-- ==== Sys2Proof/Machine/Control.lean ====
section
/-!
DEFINITION. The control instructions of reducer and transfer streams (R33 to R42, R587), their faults and restart (R32,
R46 to R49, R588), and the sync counters' register writes (R38, R53).
-/

namespace Sys2Proof.Machine

/-! ### Control instructions -/

/-- The control operation at which stream `u` stands, if it runs and nothing holds it, and its EVT bit. -/
def Block.ctlFetch (k : Block) (b u : Nat) : Option (CtlOp × Bool) :=
  let v := k.stream b u
  let w := k.progWord b u v.pc
  if v.st = .running ∧ v.hold = .none ∧ k.streamOn b u = true then (ctlOf u w).map fun o => (o, wordEvt w.toNat) else none

/-- The counter satisfies the target (R40). -/
def waitMet (counter target : Nat) : Bool := serialLe 32 target counter

/-- While the loader quiesces, a transfer stream that reaches WAIT or HALT is stopped there (R62). -/
def Block.quiesceStop (k : Block) (b u : Nat) : Block :=
  if k.img.st = .quiescing ∧ isReducer u = false then
    let v := k.stream b u
    { k.setStream b u { v with st := .stopped } with img.saved := k.img.saved ++ [(streamKey b u, v)] }
  else k

/-- WAIT (R36, R40, R62). -/
def Block.waitOp (k : Block) (b u : Nat) (o : CtlOp) (evt : Bool) : Block :=
  match o with
  | .wait c st v =>
    if k.img.st = .quiescing ∧ isReducer u = false then k.quiesceStop b u
    else
      let target := (v + st * k.iterIndex b u (k.stream b u).pc) % 2 ^ 32
      let k := k.mapStream b u fun x => { x with wcnt := c, wtarget := target }
      if waitMet (k.counter b c) target then k.retire b u evt
      else k.stay b u .waiting .none
  | _ => k

/-- WAIT (R36). -/
def execWait (b u : Nat) (s : State) : Host.Outcome State Fault Refusal :=
  s.run (brickOk s.env.build b && streamOk u) fun k =>
    match k.ctlFetch b u with
    | some (o, evt) => k.waitOp b u o evt
    | none => k

/-- WAIT_SATISFIED (R40, R41): a waiting stream's sample satisfies its target. -/
def execWaitSatisfied (b u : Nat) (s : State) : Host.Outcome State Fault Refusal :=
  s.run (brickOk s.env.build b && streamOk u) fun k =>
    let v := k.stream b u
    if v.st = .waiting ∧ v.hold = .none ∧ waitMet (k.counter b v.wcnt) v.wtarget = true then
      k.retire b u (wordEvt (k.curWord b u).toNat)
    else k

/-- SIGNAL (R33, R38): an add to a counter of the own brick. -/
def execSignal (b u : Nat) (s : State) : Host.Outcome State Fault Refusal :=
  s.run (brickOk s.env.build b && streamOk u) fun k =>
    match k.ctlFetch b u with
    | some (.signal c n, evt) => (k.counterAdd b c n).retire b u evt
    | _ => k

/-- LOOP (R35): branch while fewer than n branches have been taken since the loop was entered. The count belongs to the
word's address, and a write of the word keeps it (log 105). -/
def Block.loopOp (k : Block) (b u : Nat) (o : CtlOp) (evt : Bool) : Block :=
  match o with
  | .loop n t =>
    let v := k.stream b u
    let done := v.taken v.pc
    let others := v.loops.filter fun x => x.1 != v.pc
    if n = 0 ∨ done < n then
      (k.evtEvent b u v.pc evt).mapStream b u fun x => { x with pc := t, loops := others ++ [(v.pc, done + 1)] }
    else (k.mapStream b u fun x => { x with loops := others }).retire b u evt
  | _ => k

/-- LOOP (R35). -/
def execLoopBack (b u : Nat) (s : State) : Host.Outcome State Fault Refusal :=
  s.run (brickOk s.env.build b && streamOk u) fun k =>
    match k.ctlFetch b u with
    | some (o, evt) => k.loopOp b u o evt
    | none => k

/-- HALT (R37, R245). -/
def Block.haltOp (k : Block) (d : Build) (b u : Nat) (o : CtlOp) (evt : Bool) : Block :=
  match o with
  | .halt =>
    let k := k.evtEvent b u (k.stream b u).pc evt
    if isReducer u then k.haltSlot d b (u - 0x100)
    else (k.mapStream b u fun v => { v with st := .halted, hold := .none, word := none }).quiesceStop b u
  | _ => k

/-- HALT (R37). -/
def execHalt (b u : Nat) (s : State) : Host.Outcome State Fault Refusal :=
  let d := s.env.build
  s.run (brickOk d b && streamOk u) fun k =>
    match k.ctlFetch b u with
    | some (o, evt) => k.haltOp d b u o evt
    | none => k

/-! ### Faults -/

/-- ILLEGAL_INSTRUCTION (R32): a running stream fetches a word that is not legal in its class. -/
def execIllegalInstruction (b u : Nat) (s : State) : Host.Outcome State Fault Refusal :=
  let d := s.env.build
  s.run (brickOk d b && streamOk u) fun k =>
    let v := k.stream b u
    if v.st = .running ∧ v.hold = .none ∧ wordLegal u (k.progWord b u v.pc) = false then k.failStream d b u 0 else k

/-- The SRAMs of R453's last row: route, tree-node, GPD and endpoint tables, queue slots, resend store, pond, hold queues and
retry buffers. -/
def otherMemories : Nat := 9

/-- The operand of PROGRAM_MEMORY_ERROR names one of them. -/
def memoryOk (u : Nat) : Bool := decide (0x200 ≤ u) && decide (u < 0x200 + otherMemories)

/-- A SECDED error in one of them (R453, R461): a single-bit error is counted, more marks the brick's memory. -/
def Block.memoryError (k : Block) (b : Nat) : Secded → Block
  | .single => k.bump .BRK_FLT 47 32 b
  | .double => if flag (k.reg .BRK_FLT b) 0 then k else (k.setBit .BRK_FLT 0 b).permanent 8 b 0

/-- PROGRAM_MEMORY_ERROR (R48, R453, R461): `u` names a stream whose fetch finds the error, or as 0x200 + i one of the other
SRAMs of the brick. In program memory a single-bit error is corrected and counted; a double-bit error faults the stream,
and the second at one address within 1 s marks the brick's memory. -/
def execProgramMemoryError (b u : Nat) (err : Secded) (s : State) : Host.Outcome State Fault Refusal :=
  let d := s.env.build
  s.run (brickOk d b && (streamOk u || memoryOk u)) fun k =>
    let v := k.stream b u
    if memoryOk u then (if k.isolated b then k else k.memoryError b err)
    else if v.st ≠ .running ∨ v.hold ≠ .none then k
    else match err with
      | .single => k.bump .NI_PFAULT 63 48 b
      | .double =>
        let cls := b2n (isReducer u)
        let (n, h) := k.failures k.prog.memFaults ((b * 2 + cls) * 4096 + v.pc) 1000000
        let k := { k with prog.memFaults := h }
        let k := if n = 2 ∨ 2 < n ∧ flag (k.reg .BRK_FLT b) 0 = false then (k.setBit .BRK_FLT 0 b).permanent 6 b cls else k
        k.failStream d b u 0

/-- WATCHDOG_EXPIRY (R46, R588): ARG1 of the event holds target and counter. -/
def execWatchdogExpiry (b u : Nat) (s : State) : Host.Outcome State Fault Refusal :=
  let d := s.env.build
  s.run (brickOk d b && streamOk u) fun k =>
    let v := k.stream b u
    if v.st = .waiting then k.failStream d b u (v.waitsFor.2 * 2 ^ 32 + v.waitsFor.1) else k

/-- Entry address of a stream: the slot word's ENTRY, or the engine's entry word. -/
def Block.entryOf (k : Block) (b u : Nat) : Nat :=
  if isReducer u then (k.slotWord b (u - 0x100)).entry else fld (look 0 k.prog.entries (b * 16 + u)) 11 0

/-- RESTART of a stream by the word written to its status register (R49); a slot's stream stands while its domain is not ON
(R498, R499). -/
def Block.restart (k : Block) (b u : Nat) (v : Word) : Block :=
  let x := k.stream b u
  if flag v 63 && (x.st == .halted || x.st == .faulted) && k.streamOn b u then
    k.setStream b u { x with st := .running, pc := k.entryOf b u, loops := [], hold := .none, word := none }
  else k

/-- RESTART (R49). -/
def execRestart (b u : Nat) (v : Word) (s : State) : Host.Outcome State Fault Refusal :=
  s.access (brickOk s.env.build b && streamOk u) b .mp fun k => (k.restart b u v).answerWrite b .mp

/-! ### Counter registers (R38, R53) -/

/-- The rank of a set by the port of the write (R39). -/
def setRankOf : Via → Nat
  | .mp => setByMp
  | .lp _ _ => setByLp

/-- COUNTER_SET: a write to NI_CNTVAL. -/
def execCounterSet (via : Via) (b c : Nat) (v : Word) (s : State) : Host.Outcome State Fault Refusal :=
  let d := s.env.build
  s.access (brickOk d b && decide (c < 256)) b via fun k =>
    if k.viaOpen d b via then (k.counterSet b c (setRankOf via) (fld v 31 0)).answerWrite b via else k

/-- COUNTER_ADD_WRITE: a write to NI_CNTADD. -/
def execCounterAddWrite (via : Via) (b c : Nat) (v : Word) (s : State) : Host.Outcome State Fault Refusal :=
  let d := s.env.build
  s.access (brickOk d b && decide (c < 256)) b via fun k =>
    if k.viaOpen d b via then (k.counterAdd b c (fld v 31 0)).answerWrite b via else k

end Sys2Proof.Machine
end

THE PROBLEM — The response must consist of the lines above, from the first one through the line containing "Control instructions -/", reproduced exactly.

PROBLEM SOLUTION —
-- ==== Sys2Proof/Machine/Control.lean ====
section
/-!
DEFINITION. The control instructions of reducer and transfer streams (R33 to R42, R587), their faults and restart (R32,
R46 to R49, R588), and the sync counters' register writes (R38, R53).
-/

namespace Sys2Proof.Machine

/-! ### Control instructions -/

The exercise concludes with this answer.